**Instructions for the task:**
So that the copy matches the original, write out every entry exactly.
★ ★ ★ ★ ★ ★ ★
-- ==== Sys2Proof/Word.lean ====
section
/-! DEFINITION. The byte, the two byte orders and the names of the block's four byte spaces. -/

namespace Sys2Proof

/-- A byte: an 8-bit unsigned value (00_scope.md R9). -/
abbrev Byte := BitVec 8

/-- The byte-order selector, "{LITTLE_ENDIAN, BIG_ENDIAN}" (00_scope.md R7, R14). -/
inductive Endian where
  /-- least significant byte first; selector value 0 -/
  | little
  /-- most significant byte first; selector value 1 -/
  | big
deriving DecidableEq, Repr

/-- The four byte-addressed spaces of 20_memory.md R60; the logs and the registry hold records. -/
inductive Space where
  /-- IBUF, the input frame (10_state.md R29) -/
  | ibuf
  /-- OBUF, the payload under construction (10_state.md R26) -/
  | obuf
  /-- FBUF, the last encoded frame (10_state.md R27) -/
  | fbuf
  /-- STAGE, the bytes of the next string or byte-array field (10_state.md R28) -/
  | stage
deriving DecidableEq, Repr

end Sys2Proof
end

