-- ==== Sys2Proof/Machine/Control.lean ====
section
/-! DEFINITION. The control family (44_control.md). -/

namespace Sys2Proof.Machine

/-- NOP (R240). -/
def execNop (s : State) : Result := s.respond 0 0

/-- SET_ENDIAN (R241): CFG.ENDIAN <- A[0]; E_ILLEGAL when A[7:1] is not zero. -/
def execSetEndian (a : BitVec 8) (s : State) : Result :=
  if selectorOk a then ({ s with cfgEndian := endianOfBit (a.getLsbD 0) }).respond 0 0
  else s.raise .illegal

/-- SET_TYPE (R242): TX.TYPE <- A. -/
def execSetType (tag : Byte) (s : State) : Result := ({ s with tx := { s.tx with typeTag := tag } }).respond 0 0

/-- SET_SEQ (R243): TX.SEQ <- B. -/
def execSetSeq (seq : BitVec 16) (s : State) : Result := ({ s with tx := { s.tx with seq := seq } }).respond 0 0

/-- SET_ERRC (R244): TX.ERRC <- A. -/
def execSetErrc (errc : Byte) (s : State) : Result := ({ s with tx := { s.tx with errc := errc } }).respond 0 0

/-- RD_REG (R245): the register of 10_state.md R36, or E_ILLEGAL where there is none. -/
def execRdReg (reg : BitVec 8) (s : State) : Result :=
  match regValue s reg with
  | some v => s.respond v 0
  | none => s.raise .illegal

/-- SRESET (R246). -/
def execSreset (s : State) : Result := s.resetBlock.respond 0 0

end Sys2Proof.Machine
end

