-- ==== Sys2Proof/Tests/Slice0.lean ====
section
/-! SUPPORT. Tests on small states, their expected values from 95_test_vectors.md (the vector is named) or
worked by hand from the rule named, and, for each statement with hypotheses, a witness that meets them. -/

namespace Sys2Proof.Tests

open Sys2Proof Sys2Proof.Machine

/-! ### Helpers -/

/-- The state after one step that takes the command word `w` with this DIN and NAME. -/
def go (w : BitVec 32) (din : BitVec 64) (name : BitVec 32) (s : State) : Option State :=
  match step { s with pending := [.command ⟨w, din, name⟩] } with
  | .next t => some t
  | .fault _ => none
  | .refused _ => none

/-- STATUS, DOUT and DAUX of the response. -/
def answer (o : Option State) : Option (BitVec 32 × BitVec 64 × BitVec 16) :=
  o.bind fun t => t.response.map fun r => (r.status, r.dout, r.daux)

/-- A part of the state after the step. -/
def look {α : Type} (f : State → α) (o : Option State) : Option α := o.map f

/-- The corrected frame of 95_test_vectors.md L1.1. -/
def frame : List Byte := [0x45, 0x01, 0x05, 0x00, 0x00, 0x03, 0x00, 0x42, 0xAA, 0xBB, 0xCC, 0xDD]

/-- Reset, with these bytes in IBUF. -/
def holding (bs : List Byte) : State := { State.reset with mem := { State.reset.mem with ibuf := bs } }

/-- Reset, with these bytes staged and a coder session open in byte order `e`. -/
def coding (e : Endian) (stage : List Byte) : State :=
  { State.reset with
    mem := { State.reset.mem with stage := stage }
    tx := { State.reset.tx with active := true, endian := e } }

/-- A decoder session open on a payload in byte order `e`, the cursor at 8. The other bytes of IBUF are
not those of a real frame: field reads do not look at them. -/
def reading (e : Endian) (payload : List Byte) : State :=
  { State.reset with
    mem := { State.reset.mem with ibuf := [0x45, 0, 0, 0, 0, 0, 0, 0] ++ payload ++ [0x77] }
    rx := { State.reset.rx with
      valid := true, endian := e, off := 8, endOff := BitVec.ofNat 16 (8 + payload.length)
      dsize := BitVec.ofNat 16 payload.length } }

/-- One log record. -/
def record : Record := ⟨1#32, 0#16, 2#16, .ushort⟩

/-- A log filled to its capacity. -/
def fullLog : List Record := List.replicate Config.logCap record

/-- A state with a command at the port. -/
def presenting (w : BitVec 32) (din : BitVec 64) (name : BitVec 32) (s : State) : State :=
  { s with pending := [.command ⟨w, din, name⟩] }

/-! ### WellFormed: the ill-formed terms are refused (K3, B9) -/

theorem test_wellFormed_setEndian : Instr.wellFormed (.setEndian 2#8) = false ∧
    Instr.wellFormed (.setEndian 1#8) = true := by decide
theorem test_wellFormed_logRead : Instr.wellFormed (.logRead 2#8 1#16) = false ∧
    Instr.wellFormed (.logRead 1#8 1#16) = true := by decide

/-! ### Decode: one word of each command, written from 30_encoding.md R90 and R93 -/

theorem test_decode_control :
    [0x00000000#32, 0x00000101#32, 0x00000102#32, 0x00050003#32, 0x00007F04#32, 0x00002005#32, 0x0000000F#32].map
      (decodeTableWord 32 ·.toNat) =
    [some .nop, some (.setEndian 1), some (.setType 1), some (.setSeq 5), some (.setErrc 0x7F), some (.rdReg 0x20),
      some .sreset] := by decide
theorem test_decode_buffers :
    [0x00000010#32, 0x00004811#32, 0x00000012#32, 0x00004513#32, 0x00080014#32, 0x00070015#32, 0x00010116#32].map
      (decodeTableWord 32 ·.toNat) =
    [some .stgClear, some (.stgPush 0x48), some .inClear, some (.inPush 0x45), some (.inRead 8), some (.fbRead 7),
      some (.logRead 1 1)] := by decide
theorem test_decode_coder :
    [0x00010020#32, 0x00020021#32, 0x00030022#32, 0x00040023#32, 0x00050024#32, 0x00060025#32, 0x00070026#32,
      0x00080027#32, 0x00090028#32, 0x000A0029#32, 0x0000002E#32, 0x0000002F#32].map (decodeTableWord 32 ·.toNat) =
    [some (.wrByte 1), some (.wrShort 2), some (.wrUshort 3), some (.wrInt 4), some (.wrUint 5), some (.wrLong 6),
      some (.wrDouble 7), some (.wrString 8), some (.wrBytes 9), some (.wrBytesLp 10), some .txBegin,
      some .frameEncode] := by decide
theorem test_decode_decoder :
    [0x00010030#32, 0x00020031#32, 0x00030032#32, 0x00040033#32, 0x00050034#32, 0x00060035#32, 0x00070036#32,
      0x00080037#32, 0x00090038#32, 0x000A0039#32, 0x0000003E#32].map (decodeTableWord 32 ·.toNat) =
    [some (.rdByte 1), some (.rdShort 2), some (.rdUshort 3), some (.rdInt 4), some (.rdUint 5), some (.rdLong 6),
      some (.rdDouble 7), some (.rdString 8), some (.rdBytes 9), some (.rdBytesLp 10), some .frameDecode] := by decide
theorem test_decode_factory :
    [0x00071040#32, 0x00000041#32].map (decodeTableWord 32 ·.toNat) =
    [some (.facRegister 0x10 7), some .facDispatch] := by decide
★ ★ ★ ★ ★ ★ ★
**Task solution:**
-- ==== Sys2Proof/Word.lean ====
section
/-! DEFINITION. The byte, the two byte orders and the names of the block's four byte spaces. -/

namespace Sys2Proof

/-- A byte: an 8-bit unsigned value (00_scope.md R9). -/
abbrev Byte := BitVec 8

/-- The byte-order selector, "{LITTLE_ENDIAN, BIG_ENDIAN}" (00_scope.md R7, R14). -/
inductive Endian where
  /-- least significant byte first; selector value 0 -/
  | little
  /-- most significant byte first; selector value 1 -/
  | big
deriving DecidableEq, Repr

/-- The four byte-addressed spaces of 20_memory.md R60; the logs and the registry hold records. -/
inductive Space where
  /-- IBUF, the input frame (10_state.md R29) -/
  | ibuf
  /-- OBUF, the payload under construction (10_state.md R26) -/
  | obuf
  /-- FBUF, the last encoded frame (10_state.md R27) -/
  | fbuf
  /-- STAGE, the bytes of the next string or byte-array field (10_state.md R28) -/
  | stage
deriving DecidableEq, Repr

end Sys2Proof
end

-- ==== Sys2Proof/Machine/Control.lean ====
section
/-! DEFINITION. The control family (44_control.md). -/

namespace Sys2Proof.Machine

/-- NOP (R240). -/
def execNop (s : State) : Result := s.respond 0 0

/-- SET_ENDIAN (R241): CFG.ENDIAN <- A[0]; E_ILLEGAL when A[7:1] is not zero. -/
def execSetEndian (a : BitVec 8) (s : State) : Result :=
  if selectorOk a then ({ s with cfgEndian := endianOfBit (a.getLsbD 0) }).respond 0 0
  else s.raise .illegal

/-- SET_TYPE (R242): TX.TYPE <- A. -/
def execSetType (tag : Byte) (s : State) : Result := ({ s with tx := { s.tx with typeTag := tag } }).respond 0 0

/-- SET_SEQ (R243): TX.SEQ <- B. -/
def execSetSeq (seq : BitVec 16) (s : State) : Result := ({ s with tx := { s.tx with seq := seq } }).respond 0 0

/-- SET_ERRC (R244): TX.ERRC <- A. -/
def execSetErrc (errc : Byte) (s : State) : Result := ({ s with tx := { s.tx with errc := errc } }).respond 0 0

/-- RD_REG (R245): the register of 10_state.md R36, or E_ILLEGAL where there is none. -/
def execRdReg (reg : BitVec 8) (s : State) : Result :=
  match regValue s reg with
  | some v => s.respond v 0
  | none => s.raise .illegal

/-- SRESET (R246). -/
def execSreset (s : State) : Result := s.resetBlock.respond 0 0

end Sys2Proof.Machine
end

-- ==== Sys2Proof/Tests/Slice0.lean ====
section
/-! SUPPORT. Tests on small states, their expected values from 95_test_vectors.md (the vector is named) or
worked by hand from the rule named, and, for each statement with hypotheses, a witness that meets them. -/

namespace Sys2Proof.Tests

open Sys2Proof Sys2Proof.Machine

/-! ### Helpers -/

/-- The state after one step that takes the command word `w` with this DIN and NAME. -/
def go (w : BitVec 32) (din : BitVec 64) (name : BitVec 32) (s : State) : Option State :=
  match step { s with pending := [.command ⟨w, din, name⟩] } with
  | .next t => some t
  | .fault _ => none
  | .refused _ => none

/-- STATUS, DOUT and DAUX of the response. -/
def answer (o : Option State) : Option (BitVec 32 × BitVec 64 × BitVec 16) :=
  o.bind fun t => t.response.map fun r => (r.status, r.dout, r.daux)

/-- A part of the state after the step. -/
def look {α : Type} (f : State → α) (o : Option State) : Option α := o.map f

/-- The corrected frame of 95_test_vectors.md L1.1. -/
def frame : List Byte := [0x45, 0x01, 0x05, 0x00, 0x00, 0x03, 0x00, 0x42, 0xAA, 0xBB, 0xCC, 0xDD]

/-- Reset, with these bytes in IBUF. -/
def holding (bs : List Byte) : State := { State.reset with mem := { State.reset.mem with ibuf := bs } }

/-- Reset, with these bytes staged and a coder session open in byte order `e`. -/
def coding (e : Endian) (stage : List Byte) : State :=
  { State.reset with
    mem := { State.reset.mem with stage := stage }
    tx := { State.reset.tx with active := true, endian := e } }

/-- A decoder session open on a payload in byte order `e`, the cursor at 8. The other bytes of IBUF are
not those of a real frame: field reads do not look at them. -/
def reading (e : Endian) (payload : List Byte) : State :=
  { State.reset with
    mem := { State.reset.mem with ibuf := [0x45, 0, 0, 0, 0, 0, 0, 0] ++ payload ++ [0x77] }
    rx := { State.reset.rx with
      valid := true, endian := e, off := 8, endOff := BitVec.ofNat 16 (8 + payload.length)
      dsize := BitVec.ofNat 16 payload.length } }

/-- One log record. -/
def record : Record := ⟨1#32, 0#16, 2#16, .ushort⟩

/-- A log filled to its capacity. -/
def fullLog : List Record := List.replicate Config.logCap record

/-- A state with a command at the port. -/
def presenting (w : BitVec 32) (din : BitVec 64) (name : BitVec 32) (s : State) : State :=
  { s with pending := [.command ⟨w, din, name⟩] }

/-! ### WellFormed: the ill-formed terms are refused (K3, B9) -/

theorem test_wellFormed_setEndian : Instr.wellFormed (.setEndian 2#8) = false ∧
    Instr.wellFormed (.setEndian 1#8) = true := by decide
theorem test_wellFormed_logRead : Instr.wellFormed (.logRead 2#8 1#16) = false ∧
    Instr.wellFormed (.logRead 1#8 1#16) = true := by decide

/-! ### Decode: one word of each command, written from 30_encoding.md R90 and R93 -/

theorem test_decode_control :
    [0x00000000#32, 0x00000101#32, 0x00000102#32, 0x00050003#32, 0x00007F04#32, 0x00002005#32, 0x0000000F#32].map
      (decodeTableWord 32 ·.toNat) =
    [some .nop, some (.setEndian 1), some (.setType 1), some (.setSeq 5), some (.setErrc 0x7F), some (.rdReg 0x20),
      some .sreset] := by decide
theorem test_decode_buffers :
    [0x00000010#32, 0x00004811#32, 0x00000012#32, 0x00004513#32, 0x00080014#32, 0x00070015#32, 0x00010116#32].map
      (decodeTableWord 32 ·.toNat) =
    [some .stgClear, some (.stgPush 0x48), some .inClear, some (.inPush 0x45), some (.inRead 8), some (.fbRead 7),
      some (.logRead 1 1)] := by decide
theorem test_decode_coder :
    [0x00010020#32, 0x00020021#32, 0x00030022#32, 0x00040023#32, 0x00050024#32, 0x00060025#32, 0x00070026#32,
      0x00080027#32, 0x00090028#32, 0x000A0029#32, 0x0000002E#32, 0x0000002F#32].map (decodeTableWord 32 ·.toNat) =
    [some (.wrByte 1), some (.wrShort 2), some (.wrUshort 3), some (.wrInt 4), some (.wrUint 5), some (.wrLong 6),
      some (.wrDouble 7), some (.wrString 8), some (.wrBytes 9), some (.wrBytesLp 10), some .txBegin,
      some .frameEncode] := by decide
theorem test_decode_decoder :
    [0x00010030#32, 0x00020031#32, 0x00030032#32, 0x00040033#32, 0x00050034#32, 0x00060035#32, 0x00070036#32,
      0x00080037#32, 0x00090038#32, 0x000A0039#32, 0x0000003E#32].map (decodeTableWord 32 ·.toNat) =
    [some (.rdByte 1), some (.rdShort 2), some (.rdUshort 3), some (.rdInt 4), some (.rdUint 5), some (.rdLong 6),
      some (.rdDouble 7), some (.rdString 8), some (.rdBytes 9), some (.rdBytesLp 10), some .frameDecode] := by decide
theorem test_decode_factory :
    [0x00071040#32, 0x00000041#32].map (decodeTableWord 32 ·.toNat) =
    [some (.facRegister 0x10 7), some .facDispatch] := by decide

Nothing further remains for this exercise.